Note that this patch doesn't try to address arc4random(9) issues.
With current code, it will be implicitly seeded by stack protector
and hence will get the same entropy as random(9). It will be
securely reseeded once /dev/random is feeded by some entropy from
userland.
Submitted by: Maxim Dounin <mdounin@mdounin.ru>
MFC after: 3 days
Jaakko Heinonen [Tue, 20 Oct 2009 15:06:18 +0000 (15:06 +0000)]
Unloading of the nfscl module is unsupported because newnfslock doesn't
support unloading. It's not trivial to implement newnfslock unloading so
for now just admit that unloading is unsupported and refuse to attempt
unload in all nfscl module event handlers.
Jaakko Heinonen [Tue, 20 Oct 2009 15:01:46 +0000 (15:01 +0000)]
Fix ordering of nfscl_modevent() and ncl_uninit(). nfscl_modevent() must
be called after ncl_uninit() when unloading the nfscl module because
ncl_uninit() uses ncl_iod_mutex which is destroyed in nfscl_modevent().
Edwin Groothuis [Tue, 20 Oct 2009 06:54:31 +0000 (06:54 +0000)]
Instead of having to know which timezone was picked last time, you
now can run "tzsetup -r" which will reinstall the last choice. This
data is recorded in /var/db/zoneinfo.
Alexander Kabaev [Tue, 20 Oct 2009 02:35:12 +0000 (02:35 +0000)]
Use callout_init_mtx on FreeBSD versions recent enough.

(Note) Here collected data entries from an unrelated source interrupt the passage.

-- ==== Sys2Proof/Laws/State.lean ====
section
/-!
SUPPORT. What each update of the state leaves alone and what it gives: one lemma for each field and update, so that no proof unfolds a
record update.
-/
namespace Sys2Proof.Machine

/-! ## Sparse maps -/

@[simp] theorem smap_get_set {α : Type} (m : SMap α) (d v : α) (k : Nat) : (m.set k v).get d k = v := by
  induction m with
  | nil => simp [SMap.set, SMap.get]
  | cons e rest ih =>
    obtain ⟨k', w⟩ := e
    unfold SMap.set
    split
    · simp [SMap.get]
    · rename_i h
      split
      · simp [SMap.get]
      · simp [SMap.get, h, ih]

theorem smap_get_set_ne {α : Type} (m : SMap α) (d v : α) {k j : Nat} (hj : j ≠ k) : (m.set k v).get d j = m.get d j := by
  induction m with
  | nil => simp [SMap.set, SMap.get, Ne.symm hj]
  | cons e rest ih =>
    obtain ⟨k', w⟩ := e
    unfold SMap.set
    split
    · rename_i h
      subst h
      simp [SMap.get, Ne.symm hj]
    · split
      · simp [SMap.get, Ne.symm hj]
      · simp only [SMap.get, ih]

theorem smap_set_set {α : Type} (m : SMap α) (k : Nat) (v w : α) : (m.set k v).set k w = m.set k w := by
  induction m with
  | nil => simp [SMap.set]
  | cons e rest ih =>
    obtain ⟨k', u⟩ := e
    by_cases h : k' = k
    · simp [SMap.set, h]
    · by_cases hl : k < k'
      · simp [SMap.set, h, hl]
      · simp [SMap.set, h, hl, ih]

/-! ## Fields under each update -/

section
variable (s : State) (c : Nat) (f : CoreUnit → CoreUnit)

@[simp] theorem modCore_urgent : (modCore s c f).urgent = s.urgent := rfl
@[simp] theorem modCore_agenda : (modCore s c f).agenda = s.agenda := rfl
@[simp] theorem modCore_cur : (modCore s c f).cur = s.cur := rfl
@[simp] theorem modCore_now : (modCore s c f).now = s.now := rfl
@[simp] theorem modCore_free : (modCore s c f).free = s.free := rfl
@[simp] theorem modCore_turns : (modCore s c f).turns = s.turns := rfl
@[simp] theorem modCore_strands : (modCore s c f).strands = s.strands := rfl
@[simp] theorem modCore_couriers : (modCore s c f).couriers = s.couriers := rfl
@[simp] theorem modCore_tiles : (modCore s c f).tiles = s.tiles := rfl
@[simp] theorem modCore_clusters : (modCore s c f).clusters = s.clusters := rfl
@[simp] theorem modCore_dies : (modCore s c f).dies = s.dies := rfl
@[simp] theorem modCore_hbm : (modCore s c f).hbm = s.hbm := rfl
@[simp] theorem modCore_sectors : (modCore s c f).sectors = s.sectors := rfl
@[simp] theorem modCore_dir : (modCore s c f).dir = s.dir := rfl
@[simp] theorem modCore_l2 : (modCore s c f).l2 = s.l2 := rfl
@[simp] theorem modCore_contexts : (modCore s c f).contexts = s.contexts := rfl
@[simp] theorem modCore_runs : (modCore s c f).runs = s.runs := rfl
@[simp] theorem modCore_coaches : (modCore s c f).coaches = s.coaches := rfl
@[simp] theorem modCore_generations : (modCore s c f).generations = s.generations := rfl
@[simp] theorem modCore_queues : (modCore s c f).queues = s.queues := rfl
@[simp] theorem modCore_ports : (modCore s c f).ports = s.ports := rfl
@[simp] theorem modCore_requests : (modCore s c f).requests = s.requests := rfl
@[simp] theorem modCore_nextTag : (modCore s c f).nextTag = s.nextTag := rfl
@[simp] theorem modCore_host : (modCore s c f).host = s.host := rfl
@[simp] theorem modCore_link : (modCore s c f).link = s.link := rfl
@[simp] theorem modCore_ostler : (modCore s c f).ostler = s.ostler := rfl
@[simp] theorem modCore_depot : (modCore s c f).depot = s.depot := rfl
@[simp] theorem modCore_mgmt : (modCore s c f).mgmt = s.mgmt := rfl
@[simp] theorem modCore_felt : (modCore s c f).felt = s.felt := rfl
@[simp] theorem modCore_balances : (modCore s c f).balances = s.balances := rfl
@[simp] theorem modCore_fareTags : (modCore s c f).fareTags = s.fareTags := rfl
@[simp] theorem modCore_charges : (modCore s c f).charges = s.charges := rfl
@[simp] theorem modCore_svcInbox : (modCore s c f).svcInbox = s.svcInbox := rfl
@[simp] theorem modCore_svcPosted : (modCore s c f).svcPosted = s.svcPosted := rfl
@[simp] theorem modCore_outPosts : (modCore s c f).outPosts = s.outPosts := rfl
@[simp] theorem modCore_migWaits : (modCore s c f).migWaits = s.migWaits := rfl
@[simp] theorem modCore_nextImage : (modCore s c f).nextImage = s.nextImage := rfl
@[simp] theorem modCore_engineDone : (modCore s c f).engineDone = s.engineDone := rfl
@[simp] theorem modCore_peerReads : (modCore s c f).peerReads = s.peerReads := rfl
@[simp] theorem modCore_peerData : (modCore s c f).peerData = s.peerData := rfl
@[simp] theorem modCore_busOut : (modCore s c f).busOut = s.busOut := rfl
@[simp] theorem modCore_linkOut : (modCore s c f).linkOut = s.linkOut := rfl
end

This closes
the race where interrupt thread can complete the request for which
timeout has fired and while mpt_timeout has blocked on mpt_lock.
Do a best effort to keep 4.x ang Giant-locked configurartions
compiling still.
Jung-uk Kim [Mon, 19 Oct 2009 20:58:10 +0000 (20:58 +0000)]
Rewrite x86bios and update its dependent drivers.
- Do not map entire real mode memory (1MB). Instead, we map IVT/BDA and
ROM area separately. Most notably, ROM area is mapped as device memory
(uncacheable) as it should be. User memory is dynamically allocated and
free'ed with contigmalloc(9) and contigfree(9). Remove now redundant and
potentially dangerous x86bios_alloc.c. If this emulator ever grows to
support non-PC hardware, we may implement it with rman(9) later.
- Move all host-specific initializations from x86emu_util.c to x86bios.c and
remove now unnecessary x86emu_util.c. Currently, non-PC hardware is not
supported. We may use bus_space(9) later when the KPI is fixed.
- Replace all bzero() calls for emulated registers with more obviously named
x86bios_init_regs(). This function also initializes DS and SS properly.
- Add x86bios_get_intr(). This function checks if the interrupt vector is
available for the platform. It is not necessary for PC-compatible hardware
but it may be needed later. ;-)
- Do not try turning off monitor if DPMS does not support the state.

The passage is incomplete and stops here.